But the point of difficulty was B. termo. The demonstration of its flagella was a task of difficulty which only patient purpose could conquer. But by the use of our new lenses, and special illumination we - my colleague and I - were enabled to demonstrate clearly a flagellum at each end of this least of living organisms, as you see, and by the rapid lashing of the fluid, alternately or together, with these flagella, the powerful, rapid, and graceful movements of this smallest known living thing are accomplished. Of course these fibers are inconceivably fine - indeed for this very reason it was desirable, if possible, to measure it, to discover its actual thickness. We all know that, both for the telescope and the microscope, beautiful apparatus are made for measuring minute magnified details. But unfortunately no instrument manufactured was delicate enough to measure directly this fiber. If it were measured it must be by an indirect progress, which I accomplished thus: The diameter of the body of B. termo, i.e., from; side to side, may in different forms vary from the 1/20000 to the 1/50000 of an inch. That is a measurement which we may easily make directly with a micrometer.

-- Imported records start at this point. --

/-- Emit a lane into its slot (R57, R60). -/
def emissionOp (p j cell q : Nat) (d : Dir) (lane dest laps : Nat) (tag : Rel) (src : EmSrc) (s : State) : State :=
  let ccw := d == .ccw
  let b := cell / 128
  let pos := cell % 128
  match laneAt (getBand s b) j ccw lane pos with
  | some _ => cellFault p j cell 0x0201 (fun f => { f with lane := lane, ccw := ccw }) s
  | none =>
    match emissionData p j cell q ccw true src s with
    | (none, _, _, s) => s
    | (some x, tile, bank, s) =>
      let life := if dest = 0 then 128 * laps - 1 else 127
      let tg := relVal 16 q tag
      let l : Lane := { ccw := ccw, idx := lane, origin := pos, birth := j, life := life, dest := dest, tag := tg, check := laneCheck x dest tg life, data := x, placed := true, emitted := true }
      let note : EmitNote := { cyc := j, ccw := ccw, idx := lane, tile := tile, bank := bank }
      modBand b (fun bd => { bd with lanes := bd.lanes ++ [l] })
        (modCell cell (fun c => { c with emits := note :: c.emits.filter (·.cyc == j) }) s)

/-- The ports that a predicated-off emission asks for (R163). -/
def emissionGhost (p j cell q : Nat) (d : Dir) (src : EmSrc) (s : State) : State :=
  match src with
  | .staged => s
  | _ => (emissionData p j cell q (d == .ccw) false src s).2.2.2

/-- A lane register write (R57, R416). -/
def laneRegOp (j cell q : Nat) (d : Dir) (v : Rel) (s : State) : State :=
  modCell cell (fun c => if d == .ccw then { c with laneCcw := c.laneCcw.put j (relVal 8 q v) }
    else { c with laneCw := c.laneCw.put j (relVal 8 q v) }) s

/-- Removal of lanes whose AGE has passed LIFE (R58). -/
def removeLanes (j : Nat) (bd : Band) : Band :=
  { bd with lanes := bd.lanes.filter (fun l =>
      if l.dest = 0 then decide (l.age j ≤ l.life) else decide (l.age j ≤ 128)) }

/-- A fault at the band head. -/
def headFault (p j b code : Nat) (f : SFault → SFault) (s : State) : State :=
  schedFault p (f { code := code, jcc := j, band := b, ppos := 0x80 }) s

/-- The pop of one port stream (R65, R186, R200). A hold keeps the count from a pop whose word is absent (R46); where one is
asked for all the same, nothing is popped (log entry 7). -/
def popOne (p j b x : Nat) (s : State) : State :=
  let bd := getBand s b
  match tget none bd.inRuns x with
  | none => headFault p j b 0x021C (fun f => { f with lane := x }) s
  | some r =>
    if ageAt j r.from_ < 0 then headFault p j b 0x021C (fun f => { f with lane := x }) s
    else match tget [] bd.inStreams x with
      | [] => s
      | w :: rest =>
        if w.tag ≠ j % 16 then headFault p j b 0x0205 (fun f => { f with lane := x, cmp := j % 16, tag := w.tag }) s
        else
          let run := if r.left ≤ 1 then none else some { r with left := r.left - 1 }
          let s := modBand b (fun bd => { bd with
            inStreams := tset [] bd.inStreams x rest, inRuns := tset none bd.inRuns x run, popped := some (j, w)
            used := bd.used.map (fun n => { n with run := some r }) }) s
          { s with patina := { s.patina with live := { s.patina.live with
            band := tmod {} s.patina.live.band b (fun t => { t with portIn := cnt t.portIn 1 }) } } }

/-- The smallest number of a list. -/
def minOf : List Nat → Option Nat
  | [] => none
  | x :: r => match minOf r with
    | none => some x
    | some y => some (min x y)

/-- Put a popped word back into its stream, with the run as it was. -/
def unpop (b : Nat) (n : PopNote) (s : State) : State :=
  let bd := getBand s b
  match bd.popped, n.run with
  | some (_, w), some r =>
    let s := setBand b { bd with
      popped := none, inStreams := tset [] bd.inStreams n.stream (w :: tget [] bd.inStreams n.stream)
      inRuns := tset none bd.inRuns n.stream (some r) } s
    { s with patina := { s.patina with live := { s.patina.live with
      band := tmod {} s.patina.live.band b (fun t => { t with portIn := cnt t.portIn (2 ^ 64 - 1) }) } } }
  | _, _ => s

/-- Pops of one cycle: that of the lowest-numbered stream is performed, and the rest overrun the head once (R65), whether one
operation asks for them or several. -/
def popOp (p j b : Nat) (streams : List Nat) (s : State) : State :=
  match minOf streams with
  | none => s
  | some x =>
    let overrun := fun (y : Nat) (s : State) => headFault p j b 0x0206 (fun f => { f with lane := y }) s
    let first := fun (ovf : Bool) (s : State) =>
      popOne p j b x (modBand b (fun bd => { bd with used := some { cyc := j, stream := x, run := none, ovf := ovf } }) s)
    let more := minOf (streams.erase x)
    match (getBand s b).used.filter (fun n => n.cyc == j) with
    | none =>
      let s := first more.isSome s
      match more with
      | none => s
      | some y => overrun y s
    | some n =>
      let s := if n.ovf then s else overrun (max x n.stream) s
      if x < n.stream then first true (unpop b n s)
      else modBand b (fun bd => { bd with used := some { n with ovf := true } }) s

/-- The lanes that an injection takes (R65): direction, lane index, lap count, DEST and data. A popped word or a seam word
goes where the operation names; a row engine result where its descriptor's OUT names. -/
def injectData (bd : Band) (j : Nat) (src : InjSrc) (cw ccw : Bool) (lanes : List Nat) (laps : Nat) :
    List (Bool × Nat × Nat × Nat × List Byte) :=
  let both := fun (xs : List (Nat × List Byte)) =>
    (if cw then xs.map (fun x => (false, x.1, laps, 0, x.2)) else []) ++
    (if ccw then xs.map (fun x => (true, x.1, laps, 0, x.2)) else [])
  match src with
  | .popped => match bd.popped with
    | some (jj, w) => if jj = j then both (lanes.map (fun i => (i, (w.data.drop (64 * i)).take 64))) else []
    | none => []
  | .rowEngine => (bd.rowOut.filter (fun o => o.at_ == j)).map (fun o => (o.ccw, o.idx, o.laps, o.dest, o.data))
  | .seam => match bd.seamGot with
    | some (jj, w) => if jj = j then both ((w.lanes.filter (fun x => lanes.contains x.1)).map (fun x => (x.1, x.2.1))) else []
    | none => []

/-- Head injection at AGE -129 (R59). DESIGN CHOICE (log entry 20): of two lanes that the injections of a cycle would put into one
slot the later is dropped, and one HEAD_OVERRUN is raised for the operation; R65 names no outcome. -/
def injectTake (p j b : Nat) (src : InjSrc) (cw ccw : Bool) (lanes : List Nat) (laps tagCw tagCcw : Nat) (s : State) :
    State :=
  let bd := getBand s b
  let birth := (j + 129) % 2 ^ 48
  let mkl := fun (x : Bool × Nat × Nat × Nat × List Byte) =>
    let life := 128 * x.2.2.1 - 1
    let tg := (if x.1 then tagCcw else tagCw) % 16
    let o := if x.1 then (127 + bd.rot) % 128 else bd.rot % 128
    ({ ccw := x.1, idx := x.2.1, origin := o, birth := birth, life := life, dest := x.2.2.2.1, tag := tg, check := laneCheck x.2.2.2.2 x.2.2.2.1 tg life, data := x.2.2.2.2, placed := false, emitted := false } : Lane)
  let want := (injectData bd j src cw ccw lanes laps).map mkl
  let clash := fun (l : Lane) => bd.lanes.any (fun m => !m.emitted && m.birth == birth && m.ccw == l.ccw && m.idx == l.idx)
  let s := modBand b (fun bd => { bd with lanes := bd.lanes ++ want.filter (fun l => !clash l) }) s
  match want.find? clash with
  | some l => headFault p j b 0x0206 (fun f => { f with lane := l.idx, ccw := l.ccw }) s
  | none => s

/-- Whether a lane leaves the alignment stage in cycle `j` (R59). -/
def Lane.places (l : Lane) (rot j : Nat) : Bool :=
  !l.placed && l.age j == placeAge l.ccw rot

/-- Placement of one lane on the ring (R59). -/
def placeOne (p j b : Nat) (l : Lane) (s : State) : State :=
  let bd := getBand s b
  let rest := bd.lanes.filter (fun m => m ≠ l)
  match laneAt bd j l.ccw l.idx (if l.ccw then 0 else 127) with
  | some _ =>
    headFault p j b 0x0201 (fun f => { f with lane := l.idx, ccw := l.ccw }) (setBand b { bd with lanes := rest } s)
  | none => setBand b { bd with lanes := rest ++ [{ l with placed := true }] } s

/-- Placement of every lane due in cycle `j`. -/
def injectPlace (p j b : Nat) (s : State) : State :=
  let bd := getBand s b
  (bd.lanes.filter (fun l => l.places bd.rot j)).foldl (fun s l => placeOne p j b l s) s

/-- An element's contribution to a digest tap (R371). -/
def tapElem (t : Tap) (pat : Nat) : Tap :=
  let t := { t with count := (t.count + 1) % 2 ^ 32 }
  let better := fun (lt : Bool) (o : Option W32) (v : W32) => match o with
    | none => some v
    | some w => some (if lt then v else w)
  if elemInt t.fmt then
    let v : W32 := widen t.fmt pat
    { t with
      finite := t.finite + 1
      minV := better (match t.minV with | some w => BitVec.slt v w | none => true) t.minV v
      maxV := better (match t.maxV with | some w => BitVec.slt w v | none => true) t.maxV v
      sumI := t.sumI + v.toInt }
  else
    let v := widen t.fmt pat
    match decodeElem t.fmt pat with
    | .nan => { t with nan := t.nan + 1 }
    | x =>
      let t := { t with
        minV := better (match t.minV with | some w => ltNum x (dec32 w) | none => true) t.minV v
        maxV := better (match t.maxV with | some w => ltNum (dec32 w) x | none => true) t.maxV v }
      match x with
      | .inf true => { t with negInf := t.negInf + 1 }
      | .inf false => { t with posInf := t.posInf + 1 }
      | .fin n m e => { t with finite := t.finite + 1, sumF := add64 t.sumF n m e }
      | .nan => t

/-- A lane covered by a tap (R369, R371): its elements, its CRC, and the release of the last covered lane. -/
def tapLane (j : Nat) (data : List Byte) (t : Tap) : Tap :=
  if t.left = 0 then t
  else
    let n := 512 / elemBits t.fmt
    let t := (unpackElems t.fmt n data).foldl tapElem t
    { t with left := t.left - 1, crc := crc32cStep t.crc data, doneAt := if t.left = 1 then some j else t.doneAt }

/-- An outbound word of a cycle goes to the stream of the current outbound run (R199, R200); with none, PORT_NORUN. -/
def outWord (p j b : Nat) (lanes : List (Nat × List Byte)) (s : State) : State :=
  let bd := getBand s b
  match bd.outRun with
  | none => headFault p j b 0x021C id s
  | some r =>
    if ageAt j r.from_ < 0 then headFault p j b 0x021C id s
    else
      let data := (List.range 8).flatMap (fun i => match lanes.find? (·.1 == i) with
        | some x => fit 64 x.2
        | none => zeros 64)
      let w : PortWord := { tag := j % 16, mask := lanes.foldl (fun m x => m ||| 2 ^ x.1) 0, data := data }
      let s := setBand b { bd with
        outStreams := tset [] bd.outStreams r.stream (tget [] bd.outStreams r.stream ++ [w])
        outRun := if r.left ≤ 1 then none else some { r with left := r.left - 1 } } s
      { s with patina := { s.patina with live := { s.patina.live with
        band := tmod {} s.patina.live.band b (fun t => { t with portOut := cnt t.portOut 1 }) } } }

/-- Split the lanes for one unit into those delivered and the first one not (R65): a free index each, or two lanes. -/
def fitUnit (row : Bool) : List (Nat × List Byte × BitVec 16 × Bool) → List Nat →
    List (Nat × List Byte × BitVec 16 × Bool) × Option (Nat × Bool)
  | [], _ => ([], none)
  | x :: r, taken =>
    let ok := if row then taken.length < 2 else !taken.contains x.1
    let (d, bad) := fitUnit row r (if ok then x.1 :: taken else taken)
    if ok then (x :: d, bad) else (d, some (x.1, x.2.2.2))

/-- The lanes released in cycle `j` are checked and delivered to their units (R62, R65, R68, R186). -/
def releaseOp (p j b : Nat) (noise : List (Dir × Nat × Noise)) (s : State) : State :=
  let bd := getBand s b
  let due := bd.lanes.filter (fun l => l.placed && l.dest != 0 && l.age j == 128)
  let sorted := (List.range 16).flatMap (fun k => due.filter (fun l => l.ccw == decide (k ≥ 8) && l.idx == k % 8))
  let s := setBand b { bd with lanes := bd.lanes.filter (fun l => !(due.contains l)) } s
  -- each lane: its unit and data, or its own error
  let (s, ok) := sorted.foldl (fun (a : State × List (Nat × Nat × List Byte × BitVec 16 × Bool)) l0 =>
    let n := match noise.find? (fun x => (x.1 == .ccw) == l0.ccw && x.2.1 == l0.idx) with
      | some x => x.2.2
      | none => []
    let (l, valid) := l0.flip j n
    if !valid || laneCheck l.data l.dest l.tag l.life ≠ l.check then (ringCheck p j b 0x80 0xFF l0.idx l0.ccw a.1, a.2)
    else if l.tag ≠ j % 16 then
      (headFault p j b 0x0205 (fun f => { f with lane := l0.idx, ccw := l0.ccw, cmp := j % 16, tag := l.tag }) a.1, a.2)
    else (a.1, a.2 ++ [(l.dest, l0.idx, l.data, l.check, l0.ccw)])) (s, [])
  let unit := fun (u : Nat) => fitUnit (u == 2) ((ok.filter (·.1 == u)).map (·.2)) []
  let ovf := fun (u : Nat) (s : State) => match (unit u).2 with
    | some (i, c) => headFault p j b 0x0206 (fun f => { f with lane := i, ccw := c }) s
    | none => s
  let port := (unit 1).1
  let s := ovf 1 s
  let s := if port = [] then s else
    let s := modBand b (fun bd => { bd with outAt := some j, tap := bd.tap.map (fun t => port.foldl (fun t x => tapLane j x.2.1 t) t) }) s
    outWord p j b (port.map (fun x => (x.1, x.2.1))) s
  let row := (unit 2).1
  let s := ovf 2 s
  let s := if row = [] then s else modBand b (fun bd => { bd with rowIn := [(j, row.map (fun x => (x.1, x.2.1)))] }) s
  let sm := (unit 3).1
  let s := ovf 3 s
  if sm = [] then s
  else modBand b (fun bd => { bd with seamOut := some (j, sm.map (fun x => (x.1, x.2.1, x.2.2.1))) }) s

/-- Latency of a seam route (Table 3.3). -/
def seamLatency (src dst : Nat) : Nat :=
  if src / 16 = dst / 16 then 4 + (max src dst - min src dst) else 36 - src % 16 - dst % 16

/-- Whether a track carries words from `src` towards `dst` (R66). DESIGN CHOICE (log entry 20): no track carries a word from a band
to itself. -/
def trackOk (src dst track : Nat) : Bool :=
  if src / 16 = dst / 16 then (if src < dst then track < 2 else dst < src && 2 ≤ track && track < 4) else track < 2

/-- The stage and track that a word stands on `e` cycles after its placement (R35, R66): two cycles into the column,
one stage a cycle, two over the bridge. -/
def seamAt (src dst track e : Nat) : Option (Nat × Nat) :=
  if e < 2 then none
  else
    let k := e - 2
    if src / 16 = dst / 16 then
      (if k ≤ max src dst - min src dst then some (if src < dst then src + k else src - k, track) else none)
    else
      let up := 15 - src % 16
      if k ≤ up then some (src + k, track)
      else if k < up + 2 then none
      else
        let d := k - up - 2
        if d ≤ 15 - dst % 16 then some (dst / 16 * 16 + 15 - d, track + 2) else none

Haying ascertained this, I determined to discover the ratio of thickness between the body of the Bacterium and its flagellum - that is to say, to discover how many of the flagella laid side by side would make up the width of the body.

I proceeded thus: This is a complicated microscope placed on a tripod, so arranged that it may be conveniently worked upright. There is a special instrument for centering and illuminating. On the stage of the instrument, the Bacterium with its flagellum in distinct focus is placed. Instead of the simple eyepiece, camera lucida is placed upon it. This instrument is so constructed that it appears to throw the image of the object upon the white sheet of paper on the small table at the right hand where the drawing is made, at the, same time that it enables the same eye to see the pencil and the right hand. In this way I made a careful drawing of B. termo and its flagellum, magnified 5,000 diameters. Here is a projection of the drawing made. But I subsequently avoided paper, and used under the camera most carefully prepared surface of ground glass. When the drawing was made I placed on the drawing a drop of Canada balsam, and covered it with a circle of thin glass, just like any other microscopic mounted object. This is a micro-slide so prepared. Now you can see that I only have to lay this on the stage of a microscope, make it an object for a low power, and use a screw micrometer to find how many flagella go to the making of a body.

The result is given in the figure; you see that ten flagella would fill the area occupied by the diameter of the body.

In the case chosen the body was the 1/20,400 of an inch wide, and therefore, when divided by ten, gave for the flagellum a thickness of the 1/204,000 of an English inch. In the end I made fifty separate drawings with four separate lenses. I averaged the result in each fifty, and then took the average of the total of 200, and the mean value of the width of the flagellum was the 1/204,700 of an English inch. It will be seen, then, that we are possessed of instruments which, when competently used, will enable us to study the life-histories of the putrefactive organisms, although they are the minutest forms of life. I have stated that they were the inevitable accompaniments of putrescence and decay. You learned from a previous illustration the general appearance of the Bacteria; they are the earliest to appear whenever putrefaction shows itself. In fact the pioneer is this - the ubiquitous Bacterium termo. The order of succession of the other forms is by no means certain. But whenever a high stage of decomposition is reached, a group of forms represented by these three will swarm the fluid.

These are the Monads, they are strictly putrefactive organisms, they are midway in size between the least and largest Bacteria, and are, from their form and other conditions, more amenable to research, and twelve years ago I resolved, with the highest power lenses and considerable practice in their use, to attack the problem of their origin; whether as physical products of the not-living, or as the natural progeny of parents.

But you will remember that only a minute drop of fluid containing them can be examined at one time. This minute drop has to be covered with a minute film of glass not more than the 1/200 of an inch thick. The highest lenses are employed, working so near as almost to touch the delicate cover. Clearly, then, the film of fluid would rapidly evaporate and cause the destruction of the object studied. To prevent this an arrangement was devised by which the lens and the covered fluid under examination were used in an air-tight chamber, the air of which was kept in a saturated condition; so that being, like a saturated sponge, unable to take in any more, it left the film of fluid unaffected. But to make the work efficient I soon found that there must be a second observer. Observation by leaps was of no avail. To be accurate it must be unbroken. There must be no gap in a chain of demonstration. A thousand mishaps would occur in trying to follow a single organism through all the changes of successive hours to the end. But, however many failures, it was evident, we must begin on another form at the earliest point again, and follow it to the close. I saw soon that every other method would have been merely empirical, a mere piecemeal of imagination and fact.

When one observer's ability to continue a long observation was exhausted, there must be another at hand to take up the thread and continue it; and thus to the end. I was fortunate indeed at this time in securing the ready and enthusiastic aid of Dr. J.J. Drysdale, of Liverpool, who practically lived with me for the purpose, and went side by side with me to the work. We admitted nothing which we had not both seen, and we succeeded each other consecutively, whenever needful, in following to the end the complete life-histories of six of these remarkable forms.